INTENSITY RATING:9 MMA It’s going to be rough and tumble, Gino warns. And all guys. While I don’t covet a squashed nose or cauliflower ears, I still have to try Mixed Martial Arts.

Tonight we’re learning takedowns. Gino breaks the move into components. Drop into a crouch, drop onto your front knee and slide forward, scoop your hands under your opponent’s knees so they buckle, and lunge upward, lifting and slamming your opponent down. Time to practice.

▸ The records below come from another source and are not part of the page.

-- ==== Sys2Proof/Syntax.lean ====
section
/-!
DEFINITION. The commands the block takes: the operand types, then the one inductive Instr.
-/

namespace Sys2Proof

/-- A doorbell page (02 R39): page q of PF0's BAR0, or page j of VF n's BAR0. -/
inductive DbPage where
  | pf0 (q : Nat)
  | vf (n j : Nat)
  deriving DecidableEq, Repr

/-- The PCI Express extended capabilities that 02 R33 speaks of; the last one is the page request interface. -/
inductive ExtCap where
  | sriov
  | pasid
  | ats
  | aer
  | ari
  | pri
  deriving DecidableEq, Repr

/-- A field of a function's configuration space that 02 R2, R33, R34, R37, R38 names. The PCI Express standard, not the spec,
places it: a field is named here and has no offset (log 79). -/
inductive CfgReg where
  | vendorId
  | deviceId
  | revisionId
  | classCode
  | maxPayloadSupported
  | maxPayload
  | maxReadRequest
  | tagBits
  | busMaster
  | atsEnable
  | totalVfs
  | vfStride
  | firstVfOffset
  | numVfs
  | capability (c : ExtCap)
  deriving DecidableEq, Repr

/-- Where an access of the host goes (02 R33, R39, R40): an offset in a doorbell page, in BAR2 of PF0, in the MSI-X BAR4 of a
function (0 for PF0, n for VF n), or a field of a function's configuration space. -/
inductive RegAddr where
  | bar0 (pg : DbPage) (off : Nat)
  | bar2 (off : Nat)
  | bar4 (func off : Nat)
  | config (func : Nat) (r : CfgReg)
  deriving DecidableEq, Repr

/-- What a register read reads (02 R40, R46, R53; 03 R101; 06 R194, R209): bytes of a host window, of which HIF_ADM_STRAY_DB
and HIF_DB_ERRCNT have RC fields, or one of the block's own registers with RC fields. -/
inductive RcReg where
  | host (a : RegAddr) (width : Nat)
  | svcLock (core : Nat)
  | tilePairSts (t : Nat)
  | pkeCoreSts (t k : Nat)
  deriving DecidableEq, Repr

/-- A path to the dictionary (10 R330): the PF0 tunnel, or a session of the management bus. -/
inductive Path where
  | tunnel
  | session (sid : Nat)
  deriving DecidableEq, Repr

/-- How a partition command comes (08 R255): HIF_ADM_PCMD with its DRAIN_MS, or the object PART_CMD. -/
inductive Via where
  | pcmd (drainMs : Nat)
  | dict (path : Path)
  deriving DecidableEq, Repr

/-- What a descriptor read brings (02 R43, R50): an error or failed translation, or 128 bytes. -/
inductive FetchResult where
  | error
  | bytes (b : List Byte)
  deriving DecidableEq, Repr

/-- An entry of a segment list (02 R60). -/
structure Seg where
  addr : Nat
  len  : Nat
  rsvd : Nat
  deriving DecidableEq, Repr

/-- What the reads of a descriptor's segment lists and input data bring (02 R62 check 6). -/
inductive ReadResult where
  | error (seg : Nat)
  | lists (ins outs : List Seg) (data : List Byte)
  deriving DecidableEq, Repr

/-- The engines of a tile that take steps (03 R85). -/
inductive Engine where
  | pair (n : Nat)
  | pke (k : Nat)
  | hash
  | fixed
  deriving DecidableEq, Repr

/-- How an op-list run on a public-key core ends (06 R200, R207, R208): by itself, at a failed check, or at a parity error of its
memory. -/
inductive OplistEnd where
  | ends
  | checkFailed
  | parity
  deriving DecidableEq, Repr

/-- One reading of a tamper detector (12 R379): beyond its threshold, plausible, and the raw sample. -/
structure Reading where
  beyond    : Bool
  plausible : Bool
  sample    : Nat
  deriving DecidableEq, Repr

/-- One source's pair of readings in a burst on backup power (12 R390). -/
structure BurstReading where
  src : Nat
  a   : Reading
  b   : Reading
  deriving DecidableEq, Repr

/-- The groups with an inverted shadow (12 R388). -/
inductive ShadowGroup where
  | config (src : Nat) (window : Bool)
  | response (src : Nat)
  | latch
  | restore
  | lifeCycle (reg : Nat) (value shadow : BitVec 3)
  | bounds (unit p : Nat)
  | keyTag (t i : Nat)
  deriving DecidableEq, Repr

/-- What start-up finds outside its own state (11 R355, R356; 07 R231): working journal and recorder devices,
the physical slots whose tags fail in both images, and the journal records whose CRC is bad on a device: true for the second
device, and the ISN (04 R116); the same of the lines of the key-update area whose named slot's tag fails (07 R228). -/
structure StartInfo where
  devA : Bool
  devB : Bool
  recA : Bool
  recB : Bool
  lost : List Nat
  bad  : List (Bool × Nat)
  badLines : List (Bool × Nat)
  deriving DecidableEq, Repr

/-- One piece of a written value (10 R332). -/
structure Piece where
  first  : Bool
  last   : Bool
  offset : Nat
  total  : Nat
  value  : List Byte
  deriving DecidableEq, Repr

/-- How a start-up test of the noise source ends (13 R402): passed, or failed on a sampler by a test. -/
inductive StartupResult where
  | passed
  | failed (sampler : Nat) (apt : Bool)
  deriving DecidableEq, Repr

/-- The estimates of one sampler (13 R400). -/
structure Estimates where
  bias   : BitVec 16
  corr1  : BitVec 16
  corr2  : BitVec 16
  corr3  : BitVec 16
  corr4  : BitVec 16
  rctMax : BitVec 16
  aptMax : BitVec 16
  deriving DecidableEq, Repr

/-- A memory that the debugger addresses beside a core's data map: a core's instruction memory, the DDR5, an MRAM device, the BBRAM (11
R372). -/
inductive DbgSpace where
  | code (core : Nat)
  | ddr
  | mram (dev : Nat)
  | bbram
  deriving DecidableEq, Repr

/-- What the TAP's AVB_DBG instruction asks of a core (11 R372): halt, resume, one word stepped, a word of its data memory
or a register read or written. -/
inductive DbgOp where
  | readOther (sp : DbgSpace) (addr : Nat)
  | writeOther (sp : DbgSpace) (addr : Nat) (v : Word)
  | halt (core : Nat)
  | resume (core : Nat)
  | step (core : Nat)
  | readMem (core : Nat) (addr : Word)
  | writeMem (core : Nat) (addr v : Word)
  | readReg (core : Nat) (r : Nat)
  | writeReg (core : Nat) (r : Nat) (v : Word)
  deriving DecidableEq, Repr

/-- A register field of an Eloaquel instruction (09 R279). -/
abbrev Reg := BitVec 5

/-- One short operation of a pair (09 R287): sop, rd, and ra or imm5. -/
structure Short where
  sop : BitVec 5
  rd  : BitVec 5
  x   : BitVec 5
  deriving DecidableEq, Repr

/-- The short form of an operation (09 R287): slot A of a pair with what stands in slot B, or the other way round. -/
inductive ShortForm where
  | slotA (rd x : BitVec 5) (b : Short)
  | slotB (a : Short) (rd x : BitVec 5)
  deriving DecidableEq, Repr

/-- NOP: the long word or a slot of a pair. -/
inductive NopForm where
  | long
  | short (f : ShortForm)
  deriving DecidableEq, Repr

/-- Format LR or a slot of a pair. -/
inductive RForm where
  | long (rd ra rb : Reg)
  | short (f : ShortForm)
  deriving DecidableEq, Repr

/-- Format LR with rd zero (CMP, TST) or a slot of a pair. -/
inductive CForm where
  | long (ra rb : Reg)
  | short (f : ShortForm)
  deriving DecidableEq, Repr

/-- Format LI or a slot of a pair. -/
inductive IForm where
  | long (rd ra : Reg) (imm : BitVec 14)
  | short (f : ShortForm)
  deriving DecidableEq, Repr

/-- Format LU with imm19 (MOVI) or a slot of a pair. -/
inductive UForm where
  | long (rd : Reg) (imm : BitVec 19)
  | short (f : ShortForm)
  deriving DecidableEq, Repr
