/-- A queue pair number of the module (08 R244). -/
def qpOk (q : Nat) : Bool := decide (q < 16384)
/-- A partition number (00 R8). -/
def partOk (p : Nat) : Bool := decide (p < 4096)
/-- A tile number (01 R14). -/
def tileOk (t : Nat) : Bool := decide (t < 16)
/-- A quarter number (01 R14). -/
def quarterOk (q : Nat) : Bool := decide (q < 4)
/-- A virtual function number (02 R34). -/
def vfOk (n : Nat) : Bool := decide (1 ≤ n ∧ n ≤ 255)
/-- An Eloa core: script core 4 × tile + core, or 64 + m for management core m (01 R14). -/
def coreOk (c : Nat) : Bool := decide (c < 68)
/-- A management core. -/
def mgmtOk (c : Nat) : Bool := decide (c < 4)
/-- A script core. -/
def scriptOk (c : Nat) : Bool := decide (c < 64)
/-- A node of the management bus (10 R320). -/
def nodeOk (n : Nat) : Bool := decide (1 ≤ n ∧ n ≤ 127)

/-- Queue pair q. -/
def qpOf (s : State) (q : Nat) : Qp := tblGet Qp.reset s.qps q
/-- Write queue pair q. -/
def setQp (s : State) (q : Nat) (v : Qp) : State := { s with qps := tblSet s.qps q v }
/-- Change queue pair q. -/
def modQp (s : State) (q : Nat) (f : Qp → Qp) : State := setQp s q (f (qpOf s q))
/-- Quarter q. -/
def quarterOf (s : State) (q : Nat) : Quarter := tblGet Quarter.reset s.quarters q
/-- Change quarter q. -/
def modQuarter (s : State) (q : Nat) (f : Quarter → Quarter) : State :=
  { s with quarters := tblSet s.quarters q (f (quarterOf s q)) }
/-- Tile t. -/
def tileOf (s : State) (t : Nat) : Tile := tblGet Tile.reset s.tiles t
/-- Change tile t. -/
def modTile (s : State) (t : Nat) (f : Tile → Tile) : State := { s with tiles := tblSet s.tiles t (f (tileOf s t)) }
/-- Change public-key core k of tile t. -/
def modPke (s : State) (t k : Nat) (f : PkeCore → PkeCore) : State :=
  modTile s t (fun x => if k = 0 then { x with pke0 := f x.pke0 } else { x with pke1 := f x.pke1 })
/-- The stores of tile t. -/
def tmemOf (s : State) (t : Nat) : TileMem := tblGet TileMem.reset s.tmem t
/-- Change the stores of tile t. -/
def modTmem (s : State) (t : Nat) (f : TileMem → TileMem) : State := { s with tmem := tblSet s.tmem t (f (tmemOf s t)) }
/-- Partition p. -/
def partOf (s : State) (p : Nat) : Part := tblGet Part.reset s.parts p
/-- Change partition p. -/
def modPart (s : State) (p : Nat) (f : Part → Part) : State := { s with parts := tblSet s.parts p (f (partOf s p)) }
/-- Eloa core c. -/
def coreOf (s : State) (c : Nat) : EloaCore :=
  tblGet (if c < 64 then EloaCore.script else EloaCore.mgmt) s.cores c
/-- The script image area of the DDR5, the regions taken in the order of 01 R31 (log 35). -/
abbrev scriptAreaBase : Nat := 3 * 2 ^ 29

/-- A script's image is written to its place in the DDR5 (08 R268). -/
def storeImage (s : State) (x : Script) : State := { s with ddr := Memory.write s.ddr x.addr x.image }

/-- The images of every loaded script, from the NAND (08 R268). -/
def storeImages (s : State) : State := (s.parts.flatMap (fun x => x.2.scripts.map (fun y => y.2))).foldl storeImage s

I brace myself to be thrown to the ground, and am pleased to discover that the mats feel like a mattress. And the takedown works on unsuspecting friends, too. It annoys them though.

Tip: Exhale when punching to tighten core muscles and generate power.

INTENSITY RATING:10 Beyond barre

Pilates in Motion, Warwick NY

I was going to be a ballerina when I was five. Then I got off track. Now was my chance to pick up where I left off.

But not quite yet — the ballet is a reward that must be worked up to. First, we tone more different muscle groups than I knew existed in my arms with two-pound hand weights. Then I am introduced to the slide board.These thingamajigs are the length of a yoga mat, slick and have foam-padded wooden blocks at each end. Sliding across them in your socks like a speed skater is what you’d most want to do, and that is in fact what you’re supposed to do. Faster, faster, faster, until I trip over my feet.

Finally, it’s time to approach the barre. We stand in second position facing the mirror, holding ourselves like we think ballerinas should, that is, like marionettes with strings coming out of our heads. We do some simple leg lifts, behind us and out to the side, and some work on tippy toes. We plie and jump with pointed toes. I don’t quite look graceful, but I feel like one day I might.

Tip: Tuck your abs and point your toes.